theorem makeKey_result_congr (cfg : Cfg) (c : Byte) : (makeKey cfg kb' c).1 = (makeKey cfg kb c).1 := by
  have htable : mainTable cfg.km kb'.mods kb.locks = mainTable cfg.km kb.mods kb.locks := by
    rw [mainTable_eq, mainTable_eq, hmods 0 (by decide), hmods 1 (by decide), hmods 3 (by decide)]
  simp only [makeKey, hasBit, bitEXT, hmods 4 (by decide), htable, hlocks]
  cases classify c (kb.mods.getLsbD 4) <;> rfl

/-- The result of a decode step depends on no other state than the locks, the flags, the shifts and AltGr. -/
theorem decodeByte_result_congr (cfg : Cfg) (c : Byte) : (decodeByte cfg kb' c).1 = (decodeByte cfg kb c).1 := by
  by_cases hext : c = 0xE0
  · rw [hext, decodeByte_ext, decodeByte_ext]
  by_cases hbrk : c = 0xF0
  · rw [hbrk, decodeByte_brk, decodeByte_brk]
  have hsame := hmods 5 (by decide)
  cases hpending : kb.mods.getLsbD 5 with
  | true => rw [decodeByte_break hext hbrk hpending, decodeByte_break hext hbrk (hsame.trans hpending)]
  | false =>
    rw [decodeByte_make hext hbrk hpending, decodeByte_make hext hbrk (hsame.trans hpending)]
    exact makeKey_result_congr hlocks hmods cfg c

end

/-- Settles O48: the two masks differ in `CTRL` only, which no result depends on (`decodeByte_result_congr`). -/
theorem ctrlNeverChangesACharacter : Obligations.CtrlNeverChangesACharacter :=
  fun cfg kb c => decodeByte_result_congr (kb := kb) (kb' := { kb with mods := kb.mods ^^^ 0x04 }) rfl
    (fun _ h => getLsbD_xor_ctrl kb.mods h) cfg c

/-! ## Operations that return at once -/

theorem callOp_ret {op : FgOp} {s u : State} {r : Ret} (hidle : s.fgIdle = true) (h : op.begin s.called = (.ret r, u)) :
    callOp op s = .next (u.returns r) := by
  rw [callOp_idle hidle, h]
  rfl

/-- Settles O42: both operations return without a micro-step. -/
theorem lockAndControlStatus : Obligations.LockAndControlStatus :=
  fun _ hidle => ⟨callOp_ret hidle rfl, callOp_ret hidle rfl⟩

theorem callOp_decodeByte {s : State} {c : Byte} {kb : Kb} (hidle : s.fgIdle = true)
    (h : decodeByte s.cfg s.kb c = (.nothing, kb)) :
    callOp (.decodeByte c) s = .next (State.returns { s.called with kb := kb } (.byte none)) := by
  refine callOp_ret hidle ?_
  simp only [FgOp.begin, beginDecodeByte, called_cfg, called_kb, h]

/-- The byte 0xE1 is out of range, extended or not, and its break is nobody's (R224). -/
theorem decodeByte_e1 (cfg : Cfg) (kb : Kb) :
    decodeByte cfg kb 0xE1 = (.nothing, { kb with mods := kb.mods &&& 0xCF }) := by
  cases hpending : kb.mods.getLsbD 5 with
  | true => rw [decodeByte_break (by decide) (by decide) hpending, breakMods_and_CF]; rfl
  | false =>
    have hclass : ∀ e, classify 0xE1 e ∈ [KeyClass.leftAlt, .fakeShift, .otherExtended, .outOfRange] := by decide
    rw [decodeByte_make (by decide) (by decide) hpending, makeKey_ignored cfg (hclass _)]

/-- Settles O49: the rows are calls of `decode_byte` (`callOp_decodeByte`), each byte's step an equation. -/
theorem scancodeRowsAreDecodeSteps : Obligations.ScancodeRowsAreDecodeSteps :=
  fun s hidle => ⟨callOp_decodeByte hidle (decodeByte_ext s.cfg s.kb),
    callOp_decodeByte hidle (decodeByte_brk s.cfg s.kb), callOp_decodeByte hidle (decodeByte_e1 s.cfg s.kb)⟩

end Sys2Proof.Machine

/-! PROOFS. The keyboard operations that use the queues (spec/42_keyboard.md R208, R216, R217, R220, R221, 41_queue.md
R190): an LED command with too little room, and the decode loop as the scan of the queued bytes. -/

namespace Sys2Proof.Machine

open Sys2Proof

/-! ## Emits with too little room (R190) -/

/-- With room for `k` of the bytes `bs` only, those are queued and the next is waited for. -/
theorem reaches_emits_full {c k : Nat} {ch : Chan} {s : State} {bs rest : List Byte} {b : Byte} (a : After)
    (h : QueueOk c (s.port ch).tx) (hdrop : bs.drop k = b :: rest) (hlen : (s.port ch).tx.len.toNat + k = c) :
    Reaches (1 + k) (emitNext ch bs a, s)
      (.wait (.push .readR (.tx ch) b (.emit rest a)), (s.emitted ch (bs.take k)).setKick ch true) := by
  have hk := List.length_lt_of_drop_ne_nil (hdrop ▸ List.cons_ne_nil b rest)
  have htake : (bs.take k).length = k := List.length_take_of_le hk.le
  have hroom : (s.port ch).tx.len.toNat + (bs.take k).length ≤ c := by omega
  have hfull : ((s.emitted ch (bs.take k)).port ch).tx.isFull = true := by
    rw [tx_emitted]
    exact isFull_of_eq (h.pushAll _) ((len_pushAll_room h hroom).trans (by omega))
  have hemits := reaches_emits h (bs.take k) (bs.drop k) a hroom
  rw [List.take_append_drop, hdrop, htake] at hemits
  exact hemits.trans (reaches_emit_full b rest a hfull)

/-! ## SETLOCKS (R220) -/

/-- The state in which SETLOCKS sends its LED command. -/
def State.locksSet (s : State) (m : Byte) : State := { s.called with kb := { s.kb with locks := m &&& 0x07 } }

theorem exec_setlocks {s : State} (hidle : s.fgIdle = true) (m : Byte) :
    exec (.setlocks m) s = runAct (fgFuel s.called) (emitNext .kbd [0xED, m &&& 0x07] .ret, s.locksSet m) :=
  callOp_idle hidle (.setLocks m)

theorem setLocks_waits {s : State} {m b : Byte} {rest : List Byte} {k : Nat} (hs : StateOk s) (hidle : s.fgIdle = true)
    (hdrop : [0xED, m &&& 0x07].drop k = b :: rest) (hlen : s.kbd.tx.len.toNat + k = s.cfg.capTxKbd) (hk : k ≤ 1) :
    ∃ t, exec (.setlocks m) s = .next t ∧ KeyboardRan s t ∧ t.kbd.rx = s.kbd.rx ∧
      t.fg = some (.push .readR (.tx .kbd) b (.emit rest .ret)) ∧ t.kb = { s.kb with locks := m &&& 0x07 } ∧
      t.kbd.tx = s.kbd.tx.pushAll ([0xED, m &&& 0x07].take k) ∧ t.kbd.kickPend = true ∧ t.rets = s.rets := by
  have hrun := (reaches_emits_full (s := s.locksSet m) (ch := .kbd) .ret (hs.base.queue (.tx .kbd)) hdrop hlen).run
    (fuel := fgFuel s.called) (by rw [fgFuel]; omega)
  exact ⟨_, (exec_setlocks hidle m).trans hrun, ⟨rfl, rfl, rfl, rfl, rfl, rfl, rfl, rfl, rfl⟩, rfl, rfl, rfl, rfl, rfl,
    rfl⟩

/-- Settles O43: the LED command has room (`reaches_emits`) or waits (`setLocks_waits`). -/
theorem setLocksQueuesTheLedCommand : Obligations.SetLocksQueuesTheLedCommand := by
  intro m s hs hidle
  have hqueue : QueueOk s.cfg.capTxKbd s.kbd.tx := hs.base.queue (.tx .kbd)
  have hcap := hqueue.len
  unfold kbdRoom
  refine ⟨fun hroom => ?_, fun hno hroom => ?_, fun hno => ?_⟩
  · have hrun := (reaches_emits (s := s.locksSet m) (ch := .kbd) hqueue [0xED, m &&& 0x07] [] .ret hroom).run
      (fuel := fgFuel s.called) (by rw [fgFuel, List.length_cons, List.length_singleton]; omega)
    exact ⟨_, (exec_setlocks hidle m).trans hrun, ⟨rfl, rfl, rfl, rfl, rfl, rfl, rfl, rfl, rfl⟩, ⟨rfl, rfl⟩, rfl, rfl,
      contents_pushAll hqueue hroom, Bool.or_true _, rfl⟩
  · obtain ⟨t, ht, hran, hrx, hfg, hkb, htx, hkick, hrets⟩ :=
      setLocks_waits (m := m) (k := 1) hs hidle rfl (by omega) le_rfl
    exact ⟨t, ht, hran, hrx, hfg, hkb, htx ▸ contents_pushAll hqueue hroom, hkick, hrets⟩
  · exact setLocks_waits (m := m) (k := 0) hs hidle rfl (by omega) (Nat.zero_le 1)

/-! ## What a run of the decode loop leaves in the state (R221) -/

/-- The state after the decode loop has come to `kb`, left the RX queue `q` and pushed the bytes `leds`. -/
def State.keysRead (s : State) (kb : Kb) (q : Queue) (leds : List Byte) : State :=
  State.emitted { s with kb := kb, kbd := { s.kbd with rx := q } } .kbd leds

theorem keysRead_keysRead (s : State) (kb kb' : Kb) (q q' : Queue) (leds leds' : List Byte) :
    (s.keysRead kb q leds).keysRead kb' q' leds' = s.keysRead kb' q' (leds ++ leds') := by
  cases leds <;> simp [State.keysRead, State.emitted, pushAll_append, Queue.pushAll]

theorem keysRead_self (s : State) : s.keysRead s.kb s.kbd.rx [] = s := emitted_nil s .kbd

/-- The keyboard's TX queue, of capacity `c`, has exactly `room` free places. -/
def KeyRoom (c : Nat) (s : State) (room : Nat) : Prop := QueueOk c s.kbd.tx ∧ s.kbd.tx.len.toNat + room = c

theorem keyRoom_kbdFree {s : State} (hs : StateOk s) : KeyRoom s.cfg.capTxKbd s (kbdFree s) := by
  have hqueue : QueueOk s.cfg.capTxKbd s.kbd.tx := hs.base.queue (.tx .kbd)
  exact ⟨hqueue, Nat.add_sub_cancel' hqueue.len⟩

theorem KeyRoom.keysRead {c room : Nat} {s : State} {leds : List Byte} (h : KeyRoom c s (leds.length + room)) (kb : Kb)
    (q : Queue) : KeyRoom c (s.keysRead kb q leds) room := by
  obtain ⟨hqueue, hlen⟩ := h
  refine ⟨hqueue.pushAll leds, ?_⟩
  show (s.kbd.tx.pushAll leds).len.toNat + room = c
  rw [len_pushAll_room hqueue (by omega)]
  omega

/-- How the operation goes on where the decode loop stops (R190, R216, R217). -/
def ScanStop.next (peek : Bool) : ScanStop → State → Act × State
  | .ends o, s => charReturn peek o s
  | .waits b rest, s => (.wait (.push .readR (.tx .kbd) b (.emit rest (.nextChar peek))), s.setKick .kbd true)

/-- The uninterrupted run from `x` is the scan `r`, and takes at most `m` queue operations. -/
def RunsAs (peek : Bool) (m : Nat) (x : Act) (s : State) (r : Scan) : Prop :=
  ∃ n q, n ≤ m ∧ q.contents = r.left ∧ Reaches n (x, s) (r.stop.next peek (s.keysRead r.kb q r.leds))

theorem RunsAs.mono {peek : Bool} {m m' : Nat} {x : Act} {s : State} {r : Scan} (h : RunsAs peek m x s r)
    (hle : m ≤ m') : RunsAs peek m' x s r := by
  obtain ⟨n, q, hn, hrun⟩ := h
  exact ⟨n, q, hn.trans hle, hrun⟩

theorem RunsAs.after {peek : Bool} {k m : Nat} {x y : Act} {s : State} {kb : Kb} {q : Queue} {leds : List Byte}
    {r : Scan} (hreach : Reaches k (x, s) (y, s.keysRead kb q leds))
    (hrun : RunsAs peek m y (s.keysRead kb q leds) r) :
    RunsAs peek (m + k) x s { r with leds := leds ++ r.leds } := by
  obtain ⟨n, q', hn, hleft, hr⟩ := hrun
  rw [keysRead_keysRead] at hr
  exact ⟨n + k, q', Nat.add_le_add_right hn k, hleft, hreach.trans hr⟩

/-! ## One turn of the decode loop -/

/-- How the loop goes on after a decode step (R221). -/
def KeyResult.next (peek : Bool) : KeyResult → State → Act × State
  | .char v, s => charReturn peek (some v) s
  | .nothing, s => (nextChar peek, s)
  | .lock, s => (emitLeds s.kb (.nextChar peek), s)

theorem resumeNextChar_some (peek : Bool) (c : Byte) (s : State) : resumeNextChar peek (some c) s =
    (decodeByte s.cfg s.kb c).1.next peek { s with kb := (decodeByte s.cfg s.kb c).2 } := by
  rw [resumeNextChar]
  cases (decodeByte s.cfg s.kb c).1 <;> rfl

theorem reaches_lastKey {peek : Bool} {s : State} (h : s.kbd.rx.contents = []) :
    Reaches 1 (nextChar peek, s) (charReturn peek none s) := by
  have hpop : (Task.pop .readW (.rx .kbd) (.nextChar peek)).complete s = charReturn peek none s := by
    rw [Task.complete, popRest, statePop_empty (q := .rx .kbd) (contents_nil.mp h)]
    rfl
  exact hpop ▸ Reaches.step _ s

theorem reaches_key {peek : Bool} {s : State} {c : Byte} {cs : List Byte} (h : s.kbd.rx.contents = c :: cs) :
    ∃ q, q.contents = cs ∧ Reaches 1 (nextChar peek, s)
      ((decodeByte s.cfg s.kb c).1.next peek (s.keysRead (decodeByte s.cfg s.kb c).2 q [])) := by
  have hne : s.kbd.rx.w ≠ s.kbd.rx.r := by
    rw [Ne, ← contents_nil, h]
    exact List.cons_ne_nil _ _
  rw [contents_pop hne] at h
  obtain ⟨hc, hcs⟩ := List.cons.inj h
  have hpop : (Task.pop .readW (.rx .kbd) (.nextChar peek)).complete s =
      (decodeByte s.cfg s.kb c).1.next peek (s.keysRead (decodeByte s.cfg s.kb c).2 s.kbd.rx.publishR []) := by
    rw [Task.complete, popRest, statePop_byte (q := .rx .kbd) hne, State.keysRead, emitted_nil, ← hc]
    exact resumeNextChar_some peek s.kbd.rx.readSlot _
  exact ⟨s.kbd.rx.publishR, hcs, hpop ▸ Reaches.step _ s⟩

•••

Task item
In the listing above, find the line with "theorem keysRead_keysRead (s" and the line with "(kbdFree s) := by", then print exactly those two lines and every line between them, and nothing more.

Response area
theorem keysRead_keysRead (s : State) (kb kb' : Kb) (q q' : Queue) (leds leds' : List Byte) :
    (s.keysRead kb q leds).keysRead kb' q' leds' = s.keysRead kb' q' (leds ++ leds') := by
  cases leds <;> simp [State.keysRead, State.emitted, pushAll_append, Queue.pushAll]

theorem keysRead_self (s : State) : s.keysRead s.kb s.kbd.rx [] = s := emitted_nil s .kbd

/-- The keyboard's TX queue, of capacity `c`, has exactly `room` free places. -/
def KeyRoom (c : Nat) (s : State) (room : Nat) : Prop := QueueOk c s.kbd.tx ∧ s.kbd.tx.len.toNat + room = c

theorem keyRoom_kbdFree {s : State} (hs : StateOk s) : KeyRoom s.cfg.capTxKbd s (kbdFree s) := by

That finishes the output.